theorem State.answerStatus_keep (rd : State → β) (h_power : Free_power rd) (h_clock : Free_clock rd) (h_cfg : Free_cfg rd) (h_store : Free_store rd) (h_storeWrite : Free_storeWrite rd) (h_ports : Free_ports rd) (h_slots : Free_slots rd) (h_inputs : Free_inputs rd) (h_claims : Free_claims rd) (h_results : Free_results rd) (h_chans : Free_chans rd) (h_queue : Free_queue rd) (h_window : Free_window rd) (h_gates : Free_gates rd) (h_flash : Free_flash rd) (h_sup : Free_sup rd) (h_seq : Free_seq rd) (h_gauges : Free_gauges rd) (h_fan : Free_fan rd) (s : State) (p : Port) (k : Status) :
    rd (s.answerStatus p k) = rd s := by
  unfold State.answerStatus
  try dsimp only
  repeat' first
    | with_reducible rfl
    | rw [State.answer_keep rd h_power h_clock h_cfg h_store h_storeWrite h_ports h_slots h_inputs h_claims h_results h_chans h_queue h_window h_gates h_flash h_sup h_seq h_gauges h_fan]

theorem State.abandonReply_keep (rd : State → β) (h_power : Free_power rd) (h_clock : Free_clock rd) (h_cfg : Free_cfg rd) (h_store : Free_store rd) (h_storeWrite : Free_storeWrite rd) (h_ports : Free_ports rd) (h_slots : Free_slots rd) (h_inputs : Free_inputs rd) (h_claims : Free_claims rd) (h_results : Free_results rd) (h_chans : Free_chans rd) (h_queue : Free_queue rd) (h_window : Free_window rd) (h_gates : Free_gates rd) (h_flash : Free_flash rd) (h_sup : Free_sup rd) (h_seq : Free_seq rd) (h_gauges : Free_gauges rd) (h_fan : Free_fan rd) (s : State) (p : Port) (r : Reply) :
    rd (s.abandonReply p r) = rd s := by
  unfold State.abandonReply
  try dsimp only
  repeat' first
    | with_reducible rfl
    | rw [State.hunt_keep rd h_ports]
    | rw [State.leaveQueue_keep rd h_ports]
    | rw [State.afterFrame_keep rd h_power h_clock h_cfg h_store h_storeWrite h_ports h_slots h_inputs h_claims h_results h_chans h_queue h_window h_gates h_flash h_sup h_seq h_gauges h_fan]

theorem State.lineActive_keep (rd : State → β) (h_power : Free_power rd) (h_clock : Free_clock rd) (h_cfg : Free_cfg rd) (h_store : Free_store rd) (h_storeWrite : Free_storeWrite rd) (h_ports : Free_ports rd) (h_slots : Free_slots rd) (h_inputs : Free_inputs rd) (h_claims : Free_claims rd) (h_results : Free_results rd) (h_chans : Free_chans rd) (h_queue : Free_queue rd) (h_window : Free_window rd) (h_gates : Free_gates rd) (h_flash : Free_flash rd) (h_sup : Free_sup rd) (h_seq : Free_seq rd) (h_gauges : Free_gauges rd) (h_fan : Free_fan rd) (s : State) (p : Port) :
    rd (s.lineActive p) = rd s := by
  unfold State.lineActive
  try dsimp only
  repeat' first
    | with_reducible rfl
    | rw [State.setPort_keep rd h_ports]
    | rw [State.hunt_keep rd h_ports]
    | rw [State.abandonReply_keep rd h_power h_clock h_cfg h_store h_storeWrite h_ports h_slots h_inputs h_claims h_results h_chans h_queue h_window h_gates h_flash h_sup h_seq h_gauges h_fan]
    | split

theorem State.claimItem_keep (rd : State → β) (h_power : Free_power rd) (h_clock : Free_clock rd) (h_cfg : Free_cfg rd) (h_store : Free_store rd) (h_storeWrite : Free_storeWrite rd) (h_ports : Free_ports rd) (h_slots : Free_slots rd) (h_inputs : Free_inputs rd) (h_claims : Free_claims rd) (h_results : Free_results rd) (h_chans : Free_chans rd) (h_queue : Free_queue rd) (h_window : Free_window rd) (h_gates : Free_gates rd) (h_flash : Free_flash rd) (h_sup : Free_sup rd) (h_seq : Free_seq rd) (h_gauges : Free_gauges rd) (h_fan : Free_fan rd) (s : State) (p : Port) (m : SlotId) (l : List (Byte × Byte)) :
    rd (s.claimItem p m l) = rd s := by
  unfold State.claimItem
  try dsimp only
  repeat' first
    | with_reducible rfl
    | rw [State.claimPairs_keep rd h_claims h_results h_chans h_queue h_window h_flash h_fan]
    | rw [State.answerStatus_keep rd h_power h_clock h_cfg h_store h_storeWrite h_ports h_slots h_inputs h_claims h_results h_chans h_queue h_window h_gates h_flash h_sup h_seq h_gauges h_fan]
    | split
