@[simp] theorem State.crankEnter_frame (s : State) :
    (s.crankEnter).pending = s.pending ∧
    (s.crankEnter).power = s.power ∧
    (s.crankEnter).clock = s.clock ∧
    (s.crankEnter).cfg = s.cfg ∧
    (s.crankEnter).store = s.store ∧
    (s.crankEnter).storeWrite = s.storeWrite ∧
    (s.crankEnter).ports = s.ports ∧
    (s.crankEnter).inputs = s.inputs ∧
    (s.crankEnter).claims = s.claims ∧
    (s.crankEnter).results = s.results ∧
    (s.crankEnter).queue = s.queue ∧
    (s.crankEnter).window = s.window ∧
    (s.crankEnter).gates = s.gates ∧
    (s.crankEnter).seq = s.seq := by
  simpa only [Prod.mk.injEq] using State.crankEnter_keep (fun x => (x.pending, x.power, x.clock, x.cfg, x.store, x.storeWrite, x.ports, x.inputs, x.claims, x.results, x.queue, x.window, x.gates, x.seq))
    (fun _ _ => rfl) (fun _ _ => rfl) (fun _ _ => rfl) (fun _ _ => rfl) (fun _ _ => rfl) (fun _ _ => rfl) ..

@[simp] theorem State.crankLeave_frame (s : State) :
    (s.crankLeave).pending = s.pending ∧
    (s.crankLeave).power = s.power ∧
    (s.crankLeave).clock = s.clock ∧
    (s.crankLeave).cfg = s.cfg ∧
    (s.crankLeave).store = s.store ∧
    (s.crankLeave).storeWrite = s.storeWrite ∧
    (s.crankLeave).ports = s.ports ∧
    (s.crankLeave).inputs = s.inputs ∧
    (s.crankLeave).claims = s.claims ∧
    (s.crankLeave).results = s.results ∧
    (s.crankLeave).queue = s.queue ∧
    (s.crankLeave).window = s.window ∧
    (s.crankLeave).gates = s.gates ∧
    (s.crankLeave).flash = s.flash ∧
    (s.crankLeave).seq = s.seq := by
  simpa only [Prod.mk.injEq] using State.crankLeave_keep (fun x => (x.pending, x.power, x.clock, x.cfg, x.store, x.storeWrite, x.ports, x.inputs, x.claims, x.results, x.queue, x.window, x.gates, x.flash, x.seq))
    (fun _ _ => rfl) (fun _ _ => rfl) (fun _ _ => rfl) (fun _ _ => rfl) (fun _ _ => rfl) ..

@[simp] theorem State.settleCrank_frame (s : State) :
    (s.settleCrank).pending = s.pending ∧
    (s.settleCrank).power = s.power ∧
    (s.settleCrank).clock = s.clock ∧
    (s.settleCrank).cfg = s.cfg ∧
    (s.settleCrank).store = s.store ∧
    (s.settleCrank).storeWrite = s.storeWrite ∧
    (s.settleCrank).ports = s.ports ∧
    (s.settleCrank).inputs = s.inputs ∧
    (s.settleCrank).claims = s.claims ∧
    (s.settleCrank).results = s.results ∧
    (s.settleCrank).queue = s.queue ∧
    (s.settleCrank).window = s.window ∧
    (s.settleCrank).gates = s.gates ∧
    (s.settleCrank).seq = s.seq := by
  simpa only [Prod.mk.injEq] using State.settleCrank_keep (fun x => (x.pending, x.power, x.clock, x.cfg, x.store, x.storeWrite, x.ports, x.inputs, x.claims, x.results, x.queue, x.window, x.gates, x.seq))
    (fun _ _ => rfl) (fun _ _ => rfl) (fun _ _ => rfl) (fun _ _ => rfl) (fun _ _ => rfl) (fun _ _ => rfl) ..

@[simp] theorem State.settleSupply_frame (s : State) :
    (s.settleSupply).pending = s.pending ∧
    (s.settleSupply).power = s.power ∧
    (s.settleSupply).clock = s.clock ∧
    (s.settleSupply).cfg = s.cfg ∧
    (s.settleSupply).store = s.store ∧
    (s.settleSupply).storeWrite = s.storeWrite ∧
    (s.settleSupply).ports = s.ports ∧
    (s.settleSupply).inputs = s.inputs ∧
    (s.settleSupply).claims = s.claims := by
  simpa only [Prod.mk.injEq] using State.settleSupply_keep (fun x => (x.pending, x.power, x.clock, x.cfg, x.store, x.storeWrite, x.ports, x.inputs, x.claims))
    (fun _ _ => rfl) (fun _ _ => rfl) (fun _ _ => rfl) (fun _ _ => rfl) (fun _ _ => rfl) (fun _ _ => rfl) (fun _ _ => rfl) (fun _ _ => rfl) (fun _ _ => rfl) (fun _ _ => rfl) (fun _ _ => rfl) ..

--

Problem: Return exactly, and only, the line containing "simpa only [Prod.mk.injEq] using State.settleCrank_keep" and every line after it through the end of the material.

Written solution:
  simpa only [Prod.mk.injEq] using State.settleCrank_keep (fun x => (x.pending, x.power, x.clock, x.cfg, x.store, x.storeWrite, x.ports, x.inputs, x.claims, x.results, x.queue, x.window, x.gates, x.seq))
    (fun _ _ => rfl) (fun _ _ => rfl) (fun _ _ => rfl) (fun _ _ => rfl) (fun _ _ => rfl) (fun _ _ => rfl) ..

@[simp] theorem State.settleSupply_frame (s : State) :
    (s.settleSupply).pending = s.pending ∧
    (s.settleSupply).power = s.power ∧
    (s.settleSupply).clock = s.clock ∧
    (s.settleSupply).cfg = s.cfg ∧
    (s.settleSupply).store = s.store ∧
    (s.settleSupply).storeWrite = s.storeWrite ∧
    (s.settleSupply).ports = s.ports ∧
    (s.settleSupply).inputs = s.inputs ∧
    (s.settleSupply).claims = s.claims := by
  simpa only [Prod.mk.injEq] using State.settleSupply_keep (fun x => (x.pending, x.power, x.clock, x.cfg, x.store, x.storeWrite, x.ports, x.inputs, x.claims))
    (fun _ _ => rfl) (fun _ _ => rfl) (fun _ _ => rfl) (fun _ _ => rfl) (fun _ _ => rfl) (fun _ _ => rfl) (fun _ _ => rfl) (fun _ _ => rfl) (fun _ _ => rfl) (fun _ _ => rfl) (fun _ _ => rfl) ..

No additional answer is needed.